If a portion of the applicable registration period has run while the registrant was residing in another state, a new state of residence may give the registrant credit for that period.  For example, if a person required to register for 10 years under the Act’s standards has lived for six years following release in the state of conviction, another state to which the registrant moves at that point does not have to require registration for more than the four remaining years.  (Emphasis added).[1]


CONCLUSION

To the extent that requiring a person to spend a full twenty years on the registry has a purpose, that purpose is fulfilled whether they spend that time on New York’s registry, a sister state’s registry, or a combination of the two.  The twenty-year requirement is the key, not the state in which the person is living while on the registry. New York has made the policy decision that, in order to protect the public, twenty years is sufficient time for a person deemed level one to register certain information.  At the end of that period, registration and notification to the public are no longer deemed necessary for such low-risk individuals.  It is the length of time that the person is required to register that is relevant, not the state in which the person lived during the twenty-year period.  There is no reason to restart the registration, verification and notification period simply because the individual spent part of this time period living in another state.  Rather, it is the passage of time without reoffending that diminishes the likelihood of reoffending.  The proposed legislation will therefore require DCJS to apply the credit for time spent on a sister state’s registry without the need for judicial intervention, making for the uniformity and universality of application.[2]

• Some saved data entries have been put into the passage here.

-- ==== Sys2Proof/Laws/State.lean ====
section
/-! SUPPORT. What each basic operation leaves of each field of the state. -/

namespace Sys2Proof.Machine

set_option linter.unusedTactic false
set_option linter.unreachableTactic false

/-- A fold whose steps leave a part of the state leaves that part. -/
theorem foldl_field {α β : Type} (p : State → α) {F : State → β → State} (h : ∀ s x, p (F s x) = p s) :
    ∀ (l : List β) (s : State), p (l.foldl F s) = p s
  | [], _ => rfl
  | x :: l, s => (foldl_field p h l (F s x)).trans (h s x)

 Thank you for your consideration.  We stand ready to assist and respond to any questions.

Sex Offense Working Group
Zachary Margulis-Ohnuma, Chair

Criminal Justice Operations Committee
Tess Cohen, Chair

September 2021

 


Footnotes

[1] Megan’s Law: Final Guidelines for the Jacob Wetterling Crimes Against Children and Sexually Violent Offender Registration Act, as Amended, 64 Fed. Reg. 2 at 578 (January 5, 1999).

[2] It should be noted that New York conducts a risk-level assessment hearing when the person moves to New York from another state.  If at that hearing he or she is deemed to be level one, i.e., at the lowest risk of reoffending, then under this proposal, any time spent on the registry in another state would count as credit towards New York’s twenty-year requirement. If there were problems encountered in the other state (e.g., re-offense or failure to properly register), then that would be taken into account at the New York SORA hearing and possibly affect the risk assessment level.  If the person is determined to be level 2 or level 3, then he or she would be subject to lifetime registration under New York law, and this proposal would not be applicable, unless his or her risk level is subsequently reduced to a low risk by a New York Court as the result of a modification petition.